TASK INSTRUCTIONS: Look through the entries below and return all lines including the word "poolService".

PROVIDED RECORDS:
/-- Steps 3 to 6: a request ends in time with a completion status and its data (for the hub's own step, its hub descriptor).
A failed string is absent; any other failure of steps 3 to 5 fails the attempt. The transaction errors of one that ends in
`XACT_ERR` are counted (R177). -/
def execEnumRequestComplete (port route status : Nat) (data : List Nat) (s : State) : Host.Outcome State Fault Refusal :=
  match s.dev? port route with
  | none => .next s
  | some d =>
    match d.stage with
    | .request r =>
      let ok := status == wOK || status == wSHORT
      let s := if s.enumRuns port && d.inTime r s.dt && status == wXACT_ERR && r != .hubSetup then
          (s.count .SHT_ERR_XACT_ERR_CNT (s.shuttleOf port) 3).modCtx d.ep0 (fun c => { c with errors := satAdd c.errors 3 65535 })
        else s
      if !s.enumRuns port || !d.inTime r s.dt then .next s
      else if !ok && !(status == wSTALL || status == wBABBLE || status == wXACT_ERR) then .next s
      else if !ok && r == .hubSetup then .next s
      else if !ok && !r.isString then .next (s.attemptFailed d status).poolService
      else if r == .setAddress then
        match s.freeAddr port with
        | none => .next (s.devRejected d 2).poolService
        | some a =>
          let s := s.modCtx d.ep0 (fun c => { c with addr := a })
          .next (s.modDev port route (fun d => { d with addr := a, stage := .addrWait, since := s.dt }))
      else
        let s := s.enumStore d r ok data
        if r == .devFull && d.tier == 5 && data.getD 4 0 == 9 then .next (s.devRejected { d with devDesc := data } 1).poolService
        else if r == .hubSetup then .next (s.modDev port route (fun d => { d with stage := .powerWait, since := s.dt }))
        else .next (s.enumNext port route r)
    | _ => .next s

/-- Steps 4 and 6: the 2 ms after `SET_ADDRESS`, or `bPwrOn2PwrGood`, have passed. -/
def execEnumWaitEnd (port route : Nat) (s : State) : Host.Outcome State Fault Refusal :=
  match s.dev? port route with
  | some d =>
    if !s.enumRuns port || d.attempt + 2000000000 ≤ s.dt then .next s
    else if d.stage == .addrWait && d.since + 2000000 ≤ s.dt then .next (s.enumRequest d .devFull)
    else if d.stage == .powerWait && d.since + 2000000 * d.need ≤ s.dt then
      .next (s.modDev port route (fun d => { d with stage := .step7, since := s.dt }))
    else .next s
  | none => .next s

/-- A request of step 3 or 5 is not complete within 500 ms: the attempt fails, but a string is cached as absent
(notes/assumptions/121.md). -/
def execEnumRequestTimeout (port route : Nat) (s : State) : Host.Outcome State Fault Refusal :=
  match s.dev? port route with
  | some d =>
    match d.stage with
    | .request r =>
      if s.enumRuns port && r != .setAddress && r != .hubSetup && d.since + 500000000 ≤ s.dt then
        (if r.isString then .next ((s.enumStore d r false []).enumNext port route r)
         else .next (s.attemptFailed d wENUM_TIMEOUT).poolService)
      else .next s
    | _ => .next s
  | none => .next s

/-- `SET_ADDRESS` is not complete within 50 ms. -/
def execSetAddressTimeout (port route : Nat) (s : State) : Host.Outcome State Fault Refusal :=
  match s.dev? port route with
  | some d =>
    if s.enumRuns port && d.stage == .request .setAddress && d.since + 50000000 ≤ s.dt then
      .next (s.attemptFailed d wENUM_TIMEOUT).poolService
    else .next s
  | none => .next s

/-- An attempt under way is not at step 7. -/
def EnumStage.beforeStep7 : EnumStage → Bool
  | .reset | .recovery | .request _ | .addrWait | .powerWait => true
  | .step7 | .retryWait | .poolWait | .failed | .rejected | .done | .restore => false

/-- An attempt is not at step 7 within 2 s of its bus reset's start. -/
def execEnumAttemptTimeout (port route : Nat) (s : State) : Host.Outcome State Fault Refusal :=
  match s.dev? port route with
  | some d =>
    if s.enumRuns port && d.stage.beforeStep7 && d.attempt + 2000000000 ≤ s.dt then
      .next (s.attemptFailed d wENUM_TIMEOUT).poolService
    else .next s
  | none => .next s

/-- The 100 ms before the next attempt have passed. -/
def execEnumRetryWaitEnd (port route : Nat) (s : State) : Host.Outcome State Fault Refusal :=
  match s.dev? port route with
  | some d =>
    if s.enumRuns port && d.stage == .retryWait && d.since + 100000000 ≤ s.dt then .next (s.beginAttempt d) else .next s
  | none => .next s

/-- Step 7. -/
def execEnumerationComplete (port route : Nat) (s : State) : Host.Outcome State Fault Refusal :=
  match s.dev? port route with
  | some d => if s.enumRuns port && d.stage == .step7 then .next (s.enumDone d).poolService else .next s
  | none => .next s

/-! ### Idle trees (R171, R172) -/

/-- R171: the idle timeout of a tree expires: unless it holds an open isochronous handle or a device with an open
interrupt IN handle that cannot wake, remote wake is enabled on its capable devices with such a handle and the tree is
suspended from the next microframe on; else it is checked again after another period. -/
def execTreeIdleTimeout (port : Nat) (s : State) : Host.Outcome State Fault Refusal :=
  let p := s.port port
  let u := s.idleUnits port
  if port < 96 && s.att port == 10 && s.served port && u != 0 && p.treeAct + 10000000 * u ≤ s.dt then
    let cs := s.loom.ctxs.filter (fun c => c.port == port && c.isOpen)
    if cs.any (fun c => c.isIso || (c.typ == 3 && c.isIn && !c.rwake)) then .next (s.treeActive port)
    else
      let woken (d : Dev) : Bool := d.port == port && cs.any (fun c => c.devEp0 == d.ep0 && c.typ == 3 && c.isIn)
      let s := { s with loom := { s.loom with devs := s.loom.devs.map (fun d =>
        if woken d then { d with rwakeOn := true } else d) } }
      .next (s.modPort port (fun p => { p with tree := 1 }))
  else .next s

TASK RESULT:
      else if !ok && !r.isString then .next (s.attemptFailed d status).poolService
        | none => .next (s.devRejected d 2).poolService
        if r == .devFull && d.tier == 5 && data.getD 4 0 == 9 then .next (s.devRejected { d with devDesc := data } 1).poolService
         else .next (s.attemptFailed d wENUM_TIMEOUT).poolService)
      .next (s.attemptFailed d wENUM_TIMEOUT).poolService
      .next (s.attemptFailed d wENUM_TIMEOUT).poolService
  | some d => if s.enumRuns port && d.stage == .step7 then .next (s.enumDone d).poolService else .next s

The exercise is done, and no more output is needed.